• Work instructions:
Every line below is to be quoted exactly, with nothing added or dropped.

(Extracted data entries)
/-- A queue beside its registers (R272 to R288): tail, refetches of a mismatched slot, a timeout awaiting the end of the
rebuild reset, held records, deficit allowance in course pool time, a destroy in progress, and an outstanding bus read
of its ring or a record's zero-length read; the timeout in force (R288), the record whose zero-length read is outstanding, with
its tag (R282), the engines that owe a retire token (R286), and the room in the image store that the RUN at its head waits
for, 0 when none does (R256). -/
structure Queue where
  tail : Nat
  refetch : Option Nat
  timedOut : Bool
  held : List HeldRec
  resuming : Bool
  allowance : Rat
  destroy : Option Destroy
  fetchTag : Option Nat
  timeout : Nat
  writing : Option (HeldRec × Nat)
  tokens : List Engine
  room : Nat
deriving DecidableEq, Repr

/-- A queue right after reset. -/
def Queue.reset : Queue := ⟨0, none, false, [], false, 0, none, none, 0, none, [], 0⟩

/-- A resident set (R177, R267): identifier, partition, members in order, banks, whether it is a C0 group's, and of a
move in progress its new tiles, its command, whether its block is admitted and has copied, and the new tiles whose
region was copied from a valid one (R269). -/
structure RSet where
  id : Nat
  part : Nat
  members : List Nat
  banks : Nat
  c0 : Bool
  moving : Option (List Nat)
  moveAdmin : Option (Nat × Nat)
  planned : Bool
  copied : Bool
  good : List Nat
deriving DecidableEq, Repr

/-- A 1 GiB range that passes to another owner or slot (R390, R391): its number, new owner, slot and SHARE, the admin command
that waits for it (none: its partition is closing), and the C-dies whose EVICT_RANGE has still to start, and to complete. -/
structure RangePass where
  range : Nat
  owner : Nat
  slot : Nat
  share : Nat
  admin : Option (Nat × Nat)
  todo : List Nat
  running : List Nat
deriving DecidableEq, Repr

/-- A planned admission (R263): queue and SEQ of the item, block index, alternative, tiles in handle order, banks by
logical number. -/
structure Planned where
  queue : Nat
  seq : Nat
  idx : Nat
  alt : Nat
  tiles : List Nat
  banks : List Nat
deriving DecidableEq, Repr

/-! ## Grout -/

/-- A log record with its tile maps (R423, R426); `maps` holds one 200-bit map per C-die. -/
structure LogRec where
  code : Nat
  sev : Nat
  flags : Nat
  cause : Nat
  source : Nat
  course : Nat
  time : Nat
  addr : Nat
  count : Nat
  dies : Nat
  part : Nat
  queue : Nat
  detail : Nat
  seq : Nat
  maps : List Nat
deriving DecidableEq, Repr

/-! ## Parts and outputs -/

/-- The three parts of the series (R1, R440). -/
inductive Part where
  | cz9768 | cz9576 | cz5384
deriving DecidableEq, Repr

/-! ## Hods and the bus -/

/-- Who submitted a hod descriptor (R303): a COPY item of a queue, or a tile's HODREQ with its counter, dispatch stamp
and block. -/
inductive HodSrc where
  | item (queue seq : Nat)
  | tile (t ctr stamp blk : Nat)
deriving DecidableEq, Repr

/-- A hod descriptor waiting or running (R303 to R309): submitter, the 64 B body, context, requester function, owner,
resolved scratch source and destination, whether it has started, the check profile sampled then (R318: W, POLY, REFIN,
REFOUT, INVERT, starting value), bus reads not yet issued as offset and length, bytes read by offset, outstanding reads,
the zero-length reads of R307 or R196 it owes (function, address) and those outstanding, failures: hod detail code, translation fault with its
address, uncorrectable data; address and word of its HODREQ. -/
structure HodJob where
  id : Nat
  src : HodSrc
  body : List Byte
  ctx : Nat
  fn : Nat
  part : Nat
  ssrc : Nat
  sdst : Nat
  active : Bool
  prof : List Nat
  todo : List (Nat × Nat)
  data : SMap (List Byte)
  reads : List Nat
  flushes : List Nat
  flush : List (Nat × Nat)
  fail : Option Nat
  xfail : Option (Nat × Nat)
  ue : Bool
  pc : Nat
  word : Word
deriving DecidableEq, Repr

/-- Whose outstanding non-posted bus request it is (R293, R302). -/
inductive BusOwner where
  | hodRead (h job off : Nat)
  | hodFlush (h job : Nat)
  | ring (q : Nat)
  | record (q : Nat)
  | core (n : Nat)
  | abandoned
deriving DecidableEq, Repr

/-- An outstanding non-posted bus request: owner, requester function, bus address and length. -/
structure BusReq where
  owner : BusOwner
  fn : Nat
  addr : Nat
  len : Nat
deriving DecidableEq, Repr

• Solution to this exercise:
/-- A queue beside its registers (R272 to R288): tail, refetches of a mismatched slot, a timeout awaiting the end of the
rebuild reset, held records, deficit allowance in course pool time, a destroy in progress, and an outstanding bus read
of its ring or a record's zero-length read; the timeout in force (R288), the record whose zero-length read is outstanding, with
its tag (R282), the engines that owe a retire token (R286), and the room in the image store that the RUN at its head waits
for, 0 when none does (R256). -/
structure Queue where
  tail : Nat
  refetch : Option Nat
  timedOut : Bool
  held : List HeldRec
  resuming : Bool
  allowance : Rat
  destroy : Option Destroy
  fetchTag : Option Nat
  timeout : Nat
  writing : Option (HeldRec × Nat)
  tokens : List Engine
  room : Nat
deriving DecidableEq, Repr

/-- A queue right after reset. -/
def Queue.reset : Queue := ⟨0, none, false, [], false, 0, none, none, 0, none, [], 0⟩

/-- A resident set (R177, R267): identifier, partition, members in order, banks, whether it is a C0 group's, and of a
move in progress its new tiles, its command, whether its block is admitted and has copied, and the new tiles whose
region was copied from a valid one (R269). -/
structure RSet where
  id : Nat
  part : Nat
  members : List Nat
  banks : Nat
  c0 : Bool
  moving : Option (List Nat)
  moveAdmin : Option (Nat × Nat)
  planned : Bool
  copied : Bool
  good : List Nat
deriving DecidableEq, Repr

/-- A 1 GiB range that passes to another owner or slot (R390, R391): its number, new owner, slot and SHARE, the admin command
that waits for it (none: its partition is closing), and the C-dies whose EVICT_RANGE has still to start, and to complete. -/
structure RangePass where
  range : Nat
  owner : Nat
  slot : Nat
  share : Nat
  admin : Option (Nat × Nat)
  todo : List Nat
  running : List Nat
deriving DecidableEq, Repr

/-- A planned admission (R263): queue and SEQ of the item, block index, alternative, tiles in handle order, banks by
logical number. -/
structure Planned where
  queue : Nat
  seq : Nat
  idx : Nat
  alt : Nat
  tiles : List Nat
  banks : List Nat
deriving DecidableEq, Repr

/-! ## Grout -/

/-- A log record with its tile maps (R423, R426); `maps` holds one 200-bit map per C-die. -/
structure LogRec where
  code : Nat
  sev : Nat
  flags : Nat
  cause : Nat
  source : Nat
  course : Nat
  time : Nat
  addr : Nat
  count : Nat
  dies : Nat
  part : Nat
  queue : Nat
  detail : Nat
  seq : Nat
  maps : List Nat
deriving DecidableEq, Repr

/-! ## Parts and outputs -/

/-- The three parts of the series (R1, R440). -/
inductive Part where
  | cz9768 | cz9576 | cz5384
deriving DecidableEq, Repr

/-! ## Hods and the bus -/

/-- Who submitted a hod descriptor (R303): a COPY item of a queue, or a tile's HODREQ with its counter, dispatch stamp
and block. -/
inductive HodSrc where
  | item (queue seq : Nat)
  | tile (t ctr stamp blk : Nat)
deriving DecidableEq, Repr

/-- A hod descriptor waiting or running (R303 to R309): submitter, the 64 B body, context, requester function, owner,
resolved scratch source and destination, whether it has started, the check profile sampled then (R318: W, POLY, REFIN,
REFOUT, INVERT, starting value), bus reads not yet issued as offset and length, bytes read by offset, outstanding reads,
the zero-length reads of R307 or R196 it owes (function, address) and those outstanding, failures: hod detail code, translation fault with its
address, uncorrectable data; address and word of its HODREQ. -/
structure HodJob where
  id : Nat
  src : HodSrc
  body : List Byte
  ctx : Nat
  fn : Nat
  part : Nat
  ssrc : Nat
  sdst : Nat
  active : Bool
  prof : List Nat
  todo : List (Nat × Nat)
  data : SMap (List Byte)
  reads : List Nat
  flushes : List Nat
  flush : List (Nat × Nat)
  fail : Option Nat
  xfail : Option (Nat × Nat)
  ue : Bool
  pc : Nat
  word : Word
deriving DecidableEq, Repr

/-- Whose outstanding non-posted bus request it is (R293, R302). -/
inductive BusOwner where
  | hodRead (h job off : Nat)
  | hodFlush (h job : Nat)
  | ring (q : Nat)
  | record (q : Nat)
  | core (n : Nat)
  | abandoned
deriving DecidableEq, Repr

/-- An outstanding non-posted bus request: owner, requester function, bus address and length. -/
structure BusReq where
  owner : BusOwner
  fn : Nat
  addr : Nat
  len : Nat
deriving DecidableEq, Repr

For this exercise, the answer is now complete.